Records for this task:

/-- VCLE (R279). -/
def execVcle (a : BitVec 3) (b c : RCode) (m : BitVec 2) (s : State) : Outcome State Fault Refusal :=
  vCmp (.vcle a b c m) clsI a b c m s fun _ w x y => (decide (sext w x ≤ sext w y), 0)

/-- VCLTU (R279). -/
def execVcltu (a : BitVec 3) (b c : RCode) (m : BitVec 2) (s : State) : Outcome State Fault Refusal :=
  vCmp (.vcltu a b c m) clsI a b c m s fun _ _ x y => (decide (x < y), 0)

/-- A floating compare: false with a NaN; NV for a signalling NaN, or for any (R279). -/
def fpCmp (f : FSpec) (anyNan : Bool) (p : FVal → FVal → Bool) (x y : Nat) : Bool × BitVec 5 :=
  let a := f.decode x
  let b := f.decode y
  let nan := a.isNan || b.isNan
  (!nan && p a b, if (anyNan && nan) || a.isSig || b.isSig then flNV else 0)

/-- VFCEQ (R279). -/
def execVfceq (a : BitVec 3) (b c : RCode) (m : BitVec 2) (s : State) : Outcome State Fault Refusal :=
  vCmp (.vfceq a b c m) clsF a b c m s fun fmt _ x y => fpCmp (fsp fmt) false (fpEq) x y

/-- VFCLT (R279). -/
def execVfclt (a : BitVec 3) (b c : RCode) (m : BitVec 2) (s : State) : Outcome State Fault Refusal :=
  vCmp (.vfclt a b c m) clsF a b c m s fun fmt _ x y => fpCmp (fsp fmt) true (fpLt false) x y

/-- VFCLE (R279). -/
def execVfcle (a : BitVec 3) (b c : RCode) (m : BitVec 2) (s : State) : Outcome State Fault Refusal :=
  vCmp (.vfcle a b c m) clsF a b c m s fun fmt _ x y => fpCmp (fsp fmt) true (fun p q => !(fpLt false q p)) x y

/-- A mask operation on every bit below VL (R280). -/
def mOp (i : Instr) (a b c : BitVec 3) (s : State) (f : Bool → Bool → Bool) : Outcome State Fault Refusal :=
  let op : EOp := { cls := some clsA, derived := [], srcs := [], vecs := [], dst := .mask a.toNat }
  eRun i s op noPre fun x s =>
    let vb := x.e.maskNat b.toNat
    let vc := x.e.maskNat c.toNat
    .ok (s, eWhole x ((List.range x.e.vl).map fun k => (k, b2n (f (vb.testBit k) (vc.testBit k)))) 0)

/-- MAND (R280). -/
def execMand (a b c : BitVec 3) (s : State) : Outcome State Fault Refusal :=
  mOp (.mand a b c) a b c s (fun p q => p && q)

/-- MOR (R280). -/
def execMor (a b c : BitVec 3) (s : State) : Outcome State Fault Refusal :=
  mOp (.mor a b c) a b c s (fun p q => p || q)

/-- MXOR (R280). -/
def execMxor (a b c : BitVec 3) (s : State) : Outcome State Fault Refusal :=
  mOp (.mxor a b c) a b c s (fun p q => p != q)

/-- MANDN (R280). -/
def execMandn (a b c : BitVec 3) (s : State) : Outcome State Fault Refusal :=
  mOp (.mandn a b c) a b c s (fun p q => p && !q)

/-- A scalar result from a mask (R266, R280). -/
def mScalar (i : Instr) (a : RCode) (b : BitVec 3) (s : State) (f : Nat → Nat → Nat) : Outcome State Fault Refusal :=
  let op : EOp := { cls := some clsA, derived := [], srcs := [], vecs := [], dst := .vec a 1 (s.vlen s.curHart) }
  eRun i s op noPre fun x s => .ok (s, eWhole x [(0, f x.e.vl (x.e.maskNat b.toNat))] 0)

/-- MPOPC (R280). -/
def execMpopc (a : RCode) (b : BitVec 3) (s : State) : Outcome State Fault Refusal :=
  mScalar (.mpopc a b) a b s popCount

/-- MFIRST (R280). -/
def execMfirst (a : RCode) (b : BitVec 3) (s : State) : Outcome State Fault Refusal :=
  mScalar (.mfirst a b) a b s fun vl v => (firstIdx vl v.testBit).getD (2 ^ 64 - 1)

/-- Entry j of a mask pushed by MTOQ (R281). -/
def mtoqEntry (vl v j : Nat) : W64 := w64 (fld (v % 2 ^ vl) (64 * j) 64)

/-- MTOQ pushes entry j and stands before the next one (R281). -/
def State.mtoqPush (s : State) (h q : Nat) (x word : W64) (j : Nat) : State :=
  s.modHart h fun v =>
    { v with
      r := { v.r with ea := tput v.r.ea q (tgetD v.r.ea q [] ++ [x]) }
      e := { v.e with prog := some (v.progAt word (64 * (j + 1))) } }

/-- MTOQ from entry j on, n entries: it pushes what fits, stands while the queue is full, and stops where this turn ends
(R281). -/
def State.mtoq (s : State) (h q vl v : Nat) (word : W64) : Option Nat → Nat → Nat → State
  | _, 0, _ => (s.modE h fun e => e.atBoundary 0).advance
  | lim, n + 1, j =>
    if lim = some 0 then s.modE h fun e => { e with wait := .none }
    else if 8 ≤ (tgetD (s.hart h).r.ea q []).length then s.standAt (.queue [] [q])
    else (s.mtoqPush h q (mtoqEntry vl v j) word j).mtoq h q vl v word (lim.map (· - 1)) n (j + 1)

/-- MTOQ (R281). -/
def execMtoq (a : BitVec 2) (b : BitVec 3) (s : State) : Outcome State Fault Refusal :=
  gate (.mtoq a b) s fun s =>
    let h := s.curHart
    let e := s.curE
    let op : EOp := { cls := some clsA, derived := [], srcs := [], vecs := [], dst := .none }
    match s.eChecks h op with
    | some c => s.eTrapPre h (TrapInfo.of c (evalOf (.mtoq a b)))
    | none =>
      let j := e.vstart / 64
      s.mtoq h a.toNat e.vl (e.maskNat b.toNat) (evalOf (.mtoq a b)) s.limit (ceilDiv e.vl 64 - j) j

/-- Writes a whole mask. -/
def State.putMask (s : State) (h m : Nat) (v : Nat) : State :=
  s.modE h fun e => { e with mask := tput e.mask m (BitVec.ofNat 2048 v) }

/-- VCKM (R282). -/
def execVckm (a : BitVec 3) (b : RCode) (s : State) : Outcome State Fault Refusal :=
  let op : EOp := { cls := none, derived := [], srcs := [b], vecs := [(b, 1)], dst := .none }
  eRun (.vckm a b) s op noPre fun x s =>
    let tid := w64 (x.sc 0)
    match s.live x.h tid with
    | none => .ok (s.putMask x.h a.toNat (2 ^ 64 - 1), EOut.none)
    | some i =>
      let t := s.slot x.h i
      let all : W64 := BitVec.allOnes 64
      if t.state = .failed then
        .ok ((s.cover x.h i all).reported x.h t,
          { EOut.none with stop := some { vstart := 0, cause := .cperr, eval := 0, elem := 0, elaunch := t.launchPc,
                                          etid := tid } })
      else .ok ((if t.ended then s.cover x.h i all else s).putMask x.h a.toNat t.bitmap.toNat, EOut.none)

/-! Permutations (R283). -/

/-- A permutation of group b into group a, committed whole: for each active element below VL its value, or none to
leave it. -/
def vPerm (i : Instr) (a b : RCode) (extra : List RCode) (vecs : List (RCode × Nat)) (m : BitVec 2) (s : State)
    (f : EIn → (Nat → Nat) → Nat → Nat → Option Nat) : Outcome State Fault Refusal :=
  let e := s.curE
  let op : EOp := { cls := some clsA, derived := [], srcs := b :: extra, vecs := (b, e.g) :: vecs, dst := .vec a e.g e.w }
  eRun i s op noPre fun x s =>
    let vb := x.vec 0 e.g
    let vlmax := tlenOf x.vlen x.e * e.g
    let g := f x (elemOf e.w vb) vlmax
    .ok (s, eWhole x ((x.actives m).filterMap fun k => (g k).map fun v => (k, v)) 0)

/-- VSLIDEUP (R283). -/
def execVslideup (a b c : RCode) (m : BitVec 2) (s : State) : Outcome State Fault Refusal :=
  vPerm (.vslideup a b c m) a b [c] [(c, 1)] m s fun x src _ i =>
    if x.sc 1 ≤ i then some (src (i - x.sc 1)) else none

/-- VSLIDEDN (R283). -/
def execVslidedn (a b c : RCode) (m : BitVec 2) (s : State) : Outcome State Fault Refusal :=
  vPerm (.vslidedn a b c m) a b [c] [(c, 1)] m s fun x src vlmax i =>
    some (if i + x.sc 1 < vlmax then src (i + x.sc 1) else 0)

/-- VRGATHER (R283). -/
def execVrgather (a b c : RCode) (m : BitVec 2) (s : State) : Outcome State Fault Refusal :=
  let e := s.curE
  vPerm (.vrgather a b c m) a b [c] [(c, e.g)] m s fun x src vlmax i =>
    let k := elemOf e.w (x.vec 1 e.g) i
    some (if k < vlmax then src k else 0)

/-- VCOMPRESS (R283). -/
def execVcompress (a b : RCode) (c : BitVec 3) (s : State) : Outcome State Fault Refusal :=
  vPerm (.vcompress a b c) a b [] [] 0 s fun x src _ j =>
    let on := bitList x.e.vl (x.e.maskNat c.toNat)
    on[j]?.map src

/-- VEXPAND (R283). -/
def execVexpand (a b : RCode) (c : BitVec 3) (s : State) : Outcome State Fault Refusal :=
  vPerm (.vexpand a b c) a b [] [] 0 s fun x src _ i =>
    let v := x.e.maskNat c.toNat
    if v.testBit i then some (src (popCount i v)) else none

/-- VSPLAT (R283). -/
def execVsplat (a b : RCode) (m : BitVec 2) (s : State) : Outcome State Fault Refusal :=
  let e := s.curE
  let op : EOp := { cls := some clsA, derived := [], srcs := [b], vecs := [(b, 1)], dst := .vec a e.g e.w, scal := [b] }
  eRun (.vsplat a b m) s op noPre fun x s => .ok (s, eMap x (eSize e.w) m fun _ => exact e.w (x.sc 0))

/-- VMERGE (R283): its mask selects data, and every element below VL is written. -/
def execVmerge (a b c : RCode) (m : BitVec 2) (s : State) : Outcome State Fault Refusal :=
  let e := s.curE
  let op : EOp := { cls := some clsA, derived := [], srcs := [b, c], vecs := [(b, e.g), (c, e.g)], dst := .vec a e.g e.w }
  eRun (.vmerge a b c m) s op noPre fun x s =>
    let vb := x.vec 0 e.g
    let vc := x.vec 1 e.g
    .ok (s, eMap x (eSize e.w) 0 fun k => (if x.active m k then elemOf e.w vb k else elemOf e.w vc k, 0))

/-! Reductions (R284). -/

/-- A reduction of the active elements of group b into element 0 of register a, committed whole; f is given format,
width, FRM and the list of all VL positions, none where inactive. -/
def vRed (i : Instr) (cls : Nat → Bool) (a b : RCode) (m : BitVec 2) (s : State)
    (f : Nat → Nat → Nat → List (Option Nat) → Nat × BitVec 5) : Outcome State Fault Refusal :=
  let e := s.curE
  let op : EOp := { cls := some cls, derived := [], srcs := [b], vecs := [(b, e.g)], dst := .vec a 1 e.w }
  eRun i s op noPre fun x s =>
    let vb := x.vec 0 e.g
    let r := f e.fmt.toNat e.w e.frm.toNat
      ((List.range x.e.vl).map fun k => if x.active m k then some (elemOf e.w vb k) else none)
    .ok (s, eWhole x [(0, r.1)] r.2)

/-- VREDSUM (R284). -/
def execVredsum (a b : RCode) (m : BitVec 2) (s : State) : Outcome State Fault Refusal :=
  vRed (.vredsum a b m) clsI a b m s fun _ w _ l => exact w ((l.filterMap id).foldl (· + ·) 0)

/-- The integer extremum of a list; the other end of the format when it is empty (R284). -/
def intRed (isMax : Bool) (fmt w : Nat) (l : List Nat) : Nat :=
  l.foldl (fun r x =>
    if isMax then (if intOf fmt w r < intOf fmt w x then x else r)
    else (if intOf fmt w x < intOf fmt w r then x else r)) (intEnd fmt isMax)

Task details: Using the records above, write out exactly the lines between the one holding "VSLIDEUP (R283). -/" and the one holding "VCOMPRESS (R283). -/", inclusive; leave everything else out.

Output for this task:
/-- VSLIDEUP (R283). -/
def execVslideup (a b c : RCode) (m : BitVec 2) (s : State) : Outcome State Fault Refusal :=
  vPerm (.vslideup a b c m) a b [c] [(c, 1)] m s fun x src _ i =>
    if x.sc 1 ≤ i then some (src (i - x.sc 1)) else none

/-- VSLIDEDN (R283). -/
def execVslidedn (a b c : RCode) (m : BitVec 2) (s : State) : Outcome State Fault Refusal :=
  vPerm (.vslidedn a b c m) a b [c] [(c, 1)] m s fun x src vlmax i =>
    some (if i + x.sc 1 < vlmax then src (i + x.sc 1) else 0)

/-- VRGATHER (R283). -/
def execVrgather (a b c : RCode) (m : BitVec 2) (s : State) : Outcome State Fault Refusal :=
  let e := s.curE
  vPerm (.vrgather a b c m) a b [c] [(c, e.g)] m s fun x src vlmax i =>
    let k := elemOf e.w (x.vec 1 e.g) i
    some (if k < vlmax then src k else 0)

/-- VCOMPRESS (R283). -/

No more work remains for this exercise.